Returns a Bool indicating whether the string consists of just lowercase characters, or is empty.

is-sha1

say is-sha1 "abcd abce abde";  # False
say is-sha1 "356A192B7913B04C54574D18C28D46E6395428AB";  # True

Return a Bool indicating whether the given string is a SHA1 string (40 chars and only containing 0123456789ABCDEF).

is-uppercase

say is-uppercase("FOOBAR");  # True
say is-uppercase("FooBar");  # False
say is-uppercase("");        # True

Returns a Bool indicating whether the string consists of just uppercase characters, or is empty.

is-whitespace

say is-whitespace("\t \n");  # True
say is-whitespace("\ta\n");  # False
say is-whitespace("");       # True

Returns a Bool indicating whether the string consists of just whitespace characters, or is empty.

leading-whitespace

dd leading-whitespace("foo");      # ""
dd leading-whitespace(" \t foo");  # " \t "
dd leading-whitespace(" \t ");     # " \t "

Returns a Str containing any leading whitespace of the given string.

leaf

say leaf <zip.txt zop.txt ff.txt>;  # .txt

Return the common end of the given strings, or the empty string if no common string could be found. See also root.

letters

say letters("//foo:bar");  # foobar

Returns all of the alphanumeric characters in the given string as a string.

ngram

say ngram "foobar", 3;            # foo oob oba bar

say ngram "foobar", 4, :partial;  # foob ooba obar bar ar r

Return a sequence of substrings of the given size, while only moving up one position at a time in the original string. Optionally takes a :partial flag to also produce incomplete substrings at the end of the sequence.

nomark

say nomark("élève");  # eleve

Returns the given string with any diacritcs removed.

non-word

say non-word "foobar";   # False

say non-word "foo/bar";  # True

Returns a Bool indicating whether the string contained any non-word characters.

paragraphs

.say for paragraphs($path.IO.lines);   # …
.say for paragraphs("a\n\nb");         # 0 => a␤2 => b␤
.say for paragraphs("a\n\nb", 1);      # 1 => a␤3 => b␤

Lazily produces a Seq of Pairs with paragraphs from a Seq or string in which the key is the line number where the paragraph starts, and the value is the paragraph (without last trailing newline).
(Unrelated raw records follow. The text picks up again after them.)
-- ==== Sys2Proof/Machine/Pages.lean ====
section
/-! DEFINITION. Page walks and wakes (R186, R294), SVC-R and page moves (R295 to R297). -/

namespace Sys2Proof.Machine

/-! Walks (R186, R294). -/

/-- The home core of a region-0 offset on a port's die (R291). -/
def homeCore (cl off : Nat) : Nat :=
  let h := homeOf off
  coreAt (clPkg cl) (clDie cl) (36 * bits h 5 2 + 32 + bits h 1 0)

/-- The walks of a home core in one state, in arrival order (R294). -/
def State.walksAt (s : State) (home : Nat) (st : WalkState) : List Walk :=
  sortBy (fun a b => decide (a.since < b.since))
    (s.clusters.flatMap fun e => e.2.walks.filter fun w => homeCore e.1 w.off == home && w.st == st)

/-- A port's walk on the page of an offset goes into a state. -/
def State.setWalk (s : State) (cl off : Nat) (st : WalkState) : State :=
  s.modCluster cl fun k => { k with walks := k.walks.map fun w => if w.off / 65536 = off / 65536 then { w with st := st } else w }

/-- PAGE_WALK (R294): A home core's walker serves walk requests by reading both buckets: the walks that it runs are answered, and up to
3 that wait in its queue are begun, the oldest first. home is the logical number; the core that has its duty sends (R398). -/
def execPageWalk (home : Nat) (s : State) : Out :=
  let duty := s.dutyOf home
  let answer (s : State) (w : Walk) : State :=
    let e := ((s.pkg (clPkg w.cl)).walk (clDie w.cl) w.off).map fun (j, e) =>
      ({ vpn := e.vpn, big := e.big, pfn := e.pfn, hot := 0, from_ := j } : TlbEntry)
    (s.setWalk w.cl w.off .answered).send duty (unitPlace w.cl) 1 (.walkAnswer w.cl w.off e)
  let s := (s.walksAt home .walking).foldl answer s
  .next (((s.walksAt home .queued).take 3).foldl (fun s w => (s.setWalk w.cl w.off .walking).hear duty w.t) s)

/-- A relaxed access of a thread waits at the memory port for a page (R186). -/
def Relaxed.awaits (r : Relaxed) (pkg off : Nat) : Bool :=
  r.missed && match r.place with
    | .hbm p o _ => p == pkg && o / 65536 == off / 65536
    | _ => false

/-- A relaxed access that waited at the memory port goes on, or faults with cause 0x07 (R143, R186). -/
def wakeRelaxed (pkg off : Nat) (e : Option TlbEntry) (t : Thread) : Thread :=
  let mine (r : Relaxed) : Bool := r.awaits pkg off
  let go (e : TlbEntry) (r : Relaxed) : Relaxed :=
    match mine r, r.place with
    | true, .hbm p o _ => { r with missed := false, place := .hbm p o (physOf e.vpn e.pfn o) }
    | _, _ => r
  match e with
  | some e => { t with relaxed := t.relaxed.map (go e) }
  | none =>
    match t.relaxed.find? mine with
    | some r => { t with relaxed := t.relaxed.filter fun x => !mine x, relFault := some (t.relFault.getD ⟨7, r.va⟩) }
    | none => t

/-- A thread's relaxed accesses on the page of an offset go on: each is translated by the entry, which counts it (R289). -/
def State.wakeAccesses (s : State) (cl off tid : Nat) (e : Option TlbEntry) (t : Thread) : State :=
  let n := (t.relaxed.filter (·.awaits (clPkg cl) off)).length
  let touch (k : Cluster) (_ : Nat) : Cluster := match k.tlbFind off with | some e => k.tlbTouch e | none => k
  (s.modCluster cl fun k => (List.range n).foldl touch k).setThread tid (wakeRelaxed (clPkg cl) off e t)

/-- The answer to the walk of an offset reaches one waiter, which missed at an offset of the same page (R78, R186, R294): a thread
reissues, and a wake for a wait that is over is discarded; a relaxed access goes on; a hardware unit notes the answer and tries again;
an entry of an overflow queue's ring is written. An answer that finds no entry counts for the 64 KiB unit that was walked: a waiter of
another one, and one whose offset the entry does not cover, asks again. -/
def State.wake (s : State) (cl walked carried : Nat) (e : Option TlbEntry) (waiter : Waiter × Nat) : State :=
  let who := waiter.1
  let off := waiter.2
  let absent : Bool := e.isNone && walked / 65536 == off / 65536
  let answers : Bool := match e with | some x => x.covers off | none => absent
  let note (s : State) : State :=
    s.modCluster cl fun k => { k with notes := k.notes ++ [{ who := who, unit := off / 65536, found := e.isSome }] }
  let unit (go : State → State) : State :=
    let s := s.hear who.place carried
    if answers then go s else s.askWalk cl off who
  match who with
  | .thread tid =>
    match s.thread tid with
    | some t =>
      let s := s.hear (coreOf tid) carried
      if t.wait = .page (clPkg cl) off then
        s.setThread tid { t with wait := .ready, noEntry := if absent then some (clPkg cl, off / 65536) else none }
      else s
    | none => s
  | .relaxed tid =>
    match s.thread tid with
    | some t => unit fun s => s.wakeAccesses cl off tid e t
    | none => s
  | .engine _ => unit note
  | .slot _ => unit note
  | .segs _ _ => unit note
  | .port _ => unit note
  | .ring c ctx i => unit fun s => if e.isSome then s.ovfEntry c ctx i off else s

/-- PAGE_WAKE (R186): The walker's answer fills the TLB and wakes the faulting slot to reissue, and every other waiter of the walk. -/
def execPageWake (n : Nat) (s : State) : Out :=
  match s.deliver n with
  | some (m, s') =>
    match m.body with
    | .walkAnswer cl off e =>
      let mine (w : Walk) : Bool := w.off / 65536 == off / 65536
      let waiters := ((s.cluster cl).walks.filter mine).flatMap (·.waiters)
      let s' := s'.modCluster cl fun k => { k with walks := k.walks.filter fun w => !mine w }
      let s' := match e with
        | some e => if ((s'.cluster cl).tlbFind off).any fun x => x.vpn == e.vpn && x.big == e.big && x.pfn == e.pfn then s' else s'.tlbFill cl e
        | none => s'
      .next (waiters.foldl (fun s w => s.wake cl off m.t e w) s')
    | _ => .next s
  | none => .next s

/-- Invalidates the TLB entries of a package that satisfy a test (R290, R296, R297); a walk's answer still on its way with such
an entry becomes a walk again. -/
def State.invalidate (s : State) (pkg : Nat) (f : TlbEntry → Bool) : State :=
  let s := s.tlbDrop pkg f
  let stale (m : Msg) : Bool := match m.body with
    | .walkAnswer cl _ (some e) => clPkg cl == pkg && f e
    | _ => false
  let s' := (s.net.filter stale).foldl (fun s m => match m.body with
    | .walkAnswer cl off _ => s.setWalk cl off .queued
    | _ => s) s
  { s' with net := s'.net.filter fun m => !stale m }

/-! Page-table images (R293, R296). -/

/-- An image is valid (R293, R296): its frame lies in a stack and outside the areas of R292. -/
def frameLegal (big : Bool) (pfn : Nat) : Bool :=
  let stack := pfn / 2 ^ 20
  let stop := pfn % 2 ^ 20 * 65536 + 65536 * pageUnits big
  decide (pfn < 2 ^ 24) && decide (stack < 12) && (!big || pfn % 32 == 0) &&
    decide (stop ≤ if stack % 6 = 5 then 48000000000 - 1280 * 2 ^ 20 else 48000000000)

def imageLegal (l : List Byte) : Bool :=
  let w := field l 0 8
  let big := w.testBit 62
  w.testBit 63 && !w.testBit 61 && bits w 60 27 == 0 && (!big || w % 32 == 0) && decide (field l 8 8 < 2 ^ 24) &&
    field l 0x10 8 == 0 && frameLegal big (field l 8 8)

/-- The entry that an image holds. -/
def Pte.ofImage (l : List Byte) : Pte :=
  { tagw := BitVec.ofNat 64 (field l 0 8), frame := BitVec.ofNat 64 (field l 8 8), sw := BitVec.ofNat 64 (field l 0x18 8) }

/-- Number of way 0 of the bucket of an entry in a die's replica. -/
def Pte.base (e : Pte) (die : Nat) : Nat :=
  let off := e.vpn * 65536
  wayIndex die (homeOf off) (if e.big then bucketBig off else bucketSmall off)

/-- The way of a bucket that holds the entry with a VPN and size, and the lowest free way. -/
def sameWay (pt : NatMap Pte) (base : Nat) (x : Pte) : Option (Nat × Pte) :=
  (List.range 8).findSome? fun w => match pt.find? (base + w) with
    | some e => if e.valid && e.vpn == x.vpn && e.big == x.big then some (base + w, e) else none
    | none => none

def freeWay (pt : NatMap Pte) (base : Nat) : Option Nat :=
  ((List.range 8).map fun w => base + w).find? fun i => match pt.find? i with | some e => !e.valid | none => true

/-- Some entry of the other size overlaps an entry's range (R296). -/
def overlapsOther (pt : NatMap Pte) (x : Pte) : Bool :=
  pt.any fun e => e.2.valid && e.2.big != x.big && decide (e.2.vpn < x.vpn + pageUnits x.big) &&
    decide (x.vpn < e.2.vpn + pageUnits e.2.big)

/-- The TLB entries of a page (R290, R296). -/
def ofPage (vpn : Nat) (big : Bool) (e : TlbEntry) : Bool := e.vpn == vpn && e.big == big

/-- Installs an image as hins does (R296): the status and the state; none while a replacement waits for an unseal or a move. -/
def State.install (s : State) (pkg : Nat) (l : List Byte) : Option (Nat × State) :=
  if !imageLegal l then some (4, s)
  else
    let x := Pte.ofImage l
    let k := s.pkg pkg
    match sameWay k.pt (x.base 0) x, sameWay k.pt (x.base 1) x with
    | some (i, old), some (j, _) =>
      let st := k.sealed.at 0 x.vpn
      if old.moving ∨ st = 2 ∨ (k.seals.any fun o => o.undo && o.pages.contains (x.vpn * 65536)) = true then none
      else
        let s := s.invalidate pkg (ofPage x.vpn x.big)
        let s := if st = 1 ∧ old.pfn ≠ x.pfn then s.dropReplicas pkg (x.vpn * 65536) (65536 * pageUnits x.big) else s
        some (1, s.modPkg pkg fun k => { k with pt := (k.pt.put i x).put j x })
    | _, _ =>
      match freeWay k.pt (x.base 0), freeWay k.pt (x.base 1) with
      | some i, some j =>
        if overlapsOther k.pt x then some (3, s)
        else some (0, s.modPkg pkg fun k => { k with pt := (k.pt.put i x).put j x, sealed := k.sealed.del x.vpn })
      | _, _ => some (2, s)

/-- Removes the entry that covers an offset (R296): the status, none while its move is in progress. -/
def State.uninstall (s : State) (pkg die off : Nat) : Option (Nat × State) :=
  match (s.pkg pkg).walk die off with
  | none => some (0, s)
  | some (_, e) =>
    if e.moving then none
    else
      let drop (pt : NatMap Pte) (die : Nat) : NatMap Pte :=
        match sameWay pt (e.base die) e with | some (i, _) => pt.del i | none => pt
      let s := if (s.pkg pkg).sealed.at 0 e.vpn = 0 then s else s.dropReplicas pkg (e.vpn * 65536) (65536 * pageUnits e.big)
      let s := s.modPkg pkg fun k => { k with pt := drop (drop k.pt 0) 1, sealed := k.sealed.del e.vpn }
      some (1, s.invalidate pkg (ofPage e.vpn e.big))

/-- Sum of two shadow entries, each field with saturation (R290, R296). -/
def shadowSum (a b : Nat) : Nat :=
  min 0xFFFF (bits a 47 32 + bits b 47 32) * 2 ^ 32 + min 0xFFFFFFFF (bits a 31 0 + bits b 31 0)

/-- hotr (R296): the sum for the entry that covers an offset, and the state with both shadow entries cleared when asked. -/
def State.hotness (s : State) (pkg off : Nat) (clear : Bool) : Nat × State :=
  let k := s.pkg pkg
  match k.walk 0 off, k.walk 1 off with
  | some (i, _), some (j, _) =>
    (shadowSum (k.shadow.at 0 i).toNat (k.shadow.at 0 j).toNat,
     if clear then s.modPkg pkg fun k => { k with shadow := (k.shadow.del i).del j } else s)
  | _, _ => (0, s)

/-- An entry's frame overlaps a range of frames. -/
def framesMeet (big : Bool) (pfn : Nat) (e : Pte) : Bool :=
  e.valid && decide (e.pfn < pfn + pageUnits big) && decide (pfn < e.pfn + pageUnits e.big)

/-- Sets or changes the entries of a page in both replicas. -/
def Package.modPte (k : Package) (vpn : Nat) (big : Bool) (f : Pte → Pte) : Package :=
  { k with pt := k.pt.mapVals fun _ e => if e.valid && e.vpn == vpn && e.big == big then f e else e }

/-- MV in TAGW. -/
def Pte.setMoving (e : Pte) (v : Bool) : Pte :=
  { e with tagw := if v then e.tagw ||| 0x2000000000000000 else e.tagw &&& 0xDFFFFFFFFFFFFFFF }

/-- Begins a move (R297): a status that refuses it, or the state with MV set. -/
def State.beginMove (s : State) (pkg die off new tid : Nat) (d : BitVec 4) : Except Nat State :=
  match (s.pkg pkg).walk die off with
  | none => .error 1
  | some (_, e) =>
    if e.vpn * 65536 ≠ off then .error 1
    else if !frameLegal e.big new ||
        (s.pkg pkg).pt.any (fun x => !(x.2.vpn == e.vpn && x.2.big == e.big) && framesMeet e.big new x.2) then .error 2
    else if e.moving then .error 3
    else .ok (s.modPkg pkg fun k =>
      { (k.modPte e.vpn e.big (·.setMoving true)) with
        moves := k.moves ++ [{ vpn := e.vpn, old := e.pfn, new := new, tid := tid, d := d }] })
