/-- The connection of a slot, if live (R331); a live slot outside the layer is 6 (R332). -/
def State.readSlot (s : State) (pkg die : Nat) (l : List Byte) (t block cls q : Nat) : Except Nat (Option Conn) := do
  let w := (sldFmt l).bytes
  let p := partsOf cls w
  let r := classRows cls
  let col := q / r
  let sr := q % r
  let row ← s.slotRow pkg die block cls p col sr
  let live ← s.unitRead pkg die (block + p.live + q / 8) 1
  let new ← s.unitRead pkg die (block + p.new + q / 8) 1
  let wt ← s.unitRead pkg die (block + weightOff cls w sr col) w
  let opt ← s.unitRead pkg die (block + p.opt + 8 * q) 8
  if !live.testBit (q % 8) then .ok none
  else
    let tn := (sldN l + 127) / 128
    let k := 128 * (t / tn) + row
    let n := 128 * (t % tn) + col
    if sldK l ≤ k ∨ sldN l ≤ n then .error 6
    else .ok (some { tile := t, row := row, col := col, lin := k * sldN l + n, weight := wt, master := bits opt 31 0,
                     m1 := bits opt 47 32, m2 := bits opt 63 48, new := new.testBit (q % 8) })

/-- Every tile of copy c: its class and its live connections (R335). -/
def State.readTiles (s : State) (pkg die : Nat) (l : List Byte) (c : Nat) : Nat → Except Nat (List (Nat × List Conn))
  | 0 => .ok []
  | n + 1 => do
    let r ← State.readTiles s pkg die l c n
    let e ← s.unitRead pkg die (sldDir l c + 8 * n) 8
    let cls := e % 4
    let conns ← (List.range (128 * classRows cls)).filterMapM fun q => s.readSlot pkg die l n (e / 4 * 4) cls q
    .ok (r ++ [(cls, conns)])

/-! Drop and regrowth (R344 to R347). -/

/-- Order of the drop candidates: least |master weight| first, NaR below zero, ties to the lower linear position (R344). -/
def dropsBefore (x y : Conn) : Bool :=
  let a := (Fmt.tf32.decode x.master).abs
  let b := (Fmt.tf32.decode y.master).abs
  if a.isNan ∧ b.isNan then decide (x.lin < y.lin)
  else if a.isNan then true else if b.isNan then false
  else a.lt b || (!b.lt a && decide (x.lin < y.lin))

/-- The connections dropped (R344). -/
def dropped (l : List Byte) (conns : List Conn) : List Conn :=
  let n := conns.length
  let d := if (sldFlags l).testBit 0 then n * field l 0x20 4 / 65536 else field l 0x20 4
  (sortBy dropsBefore (conns.filter fun x => !((sldFlags l).testBit 1 && x.new))).take d

/-- Tile t is sampled in the interval that starts from version v (R345). -/
def sampled (l : List Byte) (seed v t : Nat) : Bool :=
  let m := 2 ^ 64
  let z := ((seed ^^^ (field l 0x18 4 * 2 ^ 32 ||| v)) + t * 0x9E3779B97F4A7C15) % m
  let z := ((z ^^^ (z / 2 ^ 30)) * 0xBF58476D1CE4E5B9) % m
  let z := ((z ^^^ (z / 2 ^ 27)) * 0x94D049BB133111EB) % m
  let z := z ^^^ (z / 2 ^ 31)
  field l 0x24 4 == 0xFFFFFFFF || decide (bits z 63 32 < field l 0x24 4)

/-- A candidate for regrowth: its place and the magnitude of its gradient. -/
structure Cand where
  tile : Nat
  row : Nat
  col : Nat
  lin : Nat
  mag : Ex

/-- Order of the candidates: largest |gradient| first, ties to the lower linear position (R346). -/
def growsBefore (x y : Cand) : Bool := y.mag.lt x.mag || (!x.mag.lt y.mag && decide (x.lin < y.lin))

/-- The candidates of a sampled tile (R346): its dense gradient is read whole. -/
def State.tileCands (s : State) (pkg die : Nat) (l : List Byte) (t : Nat) (conns : List Conn) : Except Nat (List Cand) :=
  (List.range 16384).filterMapM fun i => do
    let row := i / 128
    let col := i % 128
    let g ← s.unitRead pkg die (field l 0x58 8 + 65536 * t + 4 * i) 4
    let tn := (sldN l + 127) / 128
    let k := 128 * (t / tn) + row
    let n := 128 * (t % tn) + col
    let x := Fmt.fp32.decode g
    if sldK l ≤ k ∨ sldN l ≤ n ∨ x.isNan ∨ (conns.any fun c => c.row == row && c.col == col) then .ok none
    else .ok (some { tile := t, row := row, col := col, lin := k * sldN l + n, mag := x.abs })

/-- Every candidate of the layer (R346). -/
def State.allCands (s : State) (pkg die : Nat) (l : List Byte) (seed v : Nat) :
    Nat → List (Nat × List Conn) → Except Nat (List Cand)
  | _, [] => .ok []
  | t, (cls, conns) :: r => do
    let rest ← State.allCands s pkg die l seed v (t + 1) r
    if !sampled l seed v t || (cls == 0 && (sldFlags l).testBit 3) then .ok rest
    else .ok ((← s.tileCands pkg die l t conns) ++ rest)

/-- Live connections of a group of a tile column. -/
def groupCount (l : List Conn) (tile col g : Nat) : Nat :=
  (l.filter fun c => c.tile == tile && c.col == col && c.row / 4 == g).length

/-- Regrows up to e candidates in order, each where its group is below the cap (R346, R347). -/
def regrow (cap : Nat → Nat) : Nat → List Cand → List Conn → List Conn → List Conn
  | 0, _, _, acc => acc
  | _, [], _, acc => acc
  | e + 1, x :: r, live, acc =>
    if groupCount live x.tile x.col (x.row / 4) < cap x.tile then
      let c : Conn := { tile := x.tile, row := x.row, col := x.col, lin := x.lin, weight := 0, master := 0, m1 := 0, m2 := 0, new := true }
      regrow cap e r (live ++ [c]) (acc ++ [c])
    else regrow cap (e + 1) r live acc

/-- The exact mean of the second moments that are numbers, rounded once to TF16 (R347). -/
def meanMoment (l : List Nat) : Nat :=
  let xs := (l.map Fmt.tf16.decode).filter fun x => !x.isNan
  if xs.isEmpty then 0
  else Fmt.tf16.round .rne 0 true ((xs.foldl Ex.add (.zero false)).div (Ex.ofInt xs.length))

/-- The class of a tile after the build (R347). -/
def newClass (l : List Byte) (old : Nat) (live : List Conn) : Nat :=
  if (sldFlags l).testBit 3 then old
  else
    let most := live.foldl (fun m c => max m (groupCount live c.tile c.col (c.row / 4))) 0
    if most = 0 then 0 else if most = 1 then 3 else if most = 2 then 2 else 1

/-! Blocks (R348). -/

/-- The tile rows of a group's slots: the live positions, made up with the lowest that are not live, ascending (R348). -/
def groupRows (cls : Nat) (live : List Nat) (g : Nat) : List Nat :=
  let rows := (List.range 4).map fun i => 4 * g + i
  if cls = 1 then rows
  else
    let n := classCap cls
    let on := rows.filter fun r => live.contains r
    let off := (rows.filter fun r => !live.contains r).take (n - on.length)
    rows.filter fun r => on.contains r || off.contains r

/-- The tile rows of a column's slots in slot order. -/
def columnRows (cls : Nat) (live : List Conn) (col : Nat) : List Nat :=
  let rows := (live.filter fun c => c.col == col).map (·.row)
  (List.range 32).flatMap fun g => groupRows cls rows g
The optional second argument can be used to indicate the ordinal number of the first line in the string.

my class A is Pair { }
.say for paragraphs("a\n\nb", 1, :Pair(A));  # 1 => a␤␤3 => b␤

Also takes an optional named argument :Pair that indicates the class with which the objects should be created. This defailts to the core Pair class.

regexify

my $string = "foo";
my $regex  = regexify($string, :ignorecase);
say "FOOBAR" ~~ $regex;  # ｢FOO｣

Produce a Regex object from a given string and modifiers. Note that this is similar to the / <$string> / syntax. But opposed to that syntax, which interpolates the contents of the string each time the regex is executed, the Regex object returned by regexify is immutable.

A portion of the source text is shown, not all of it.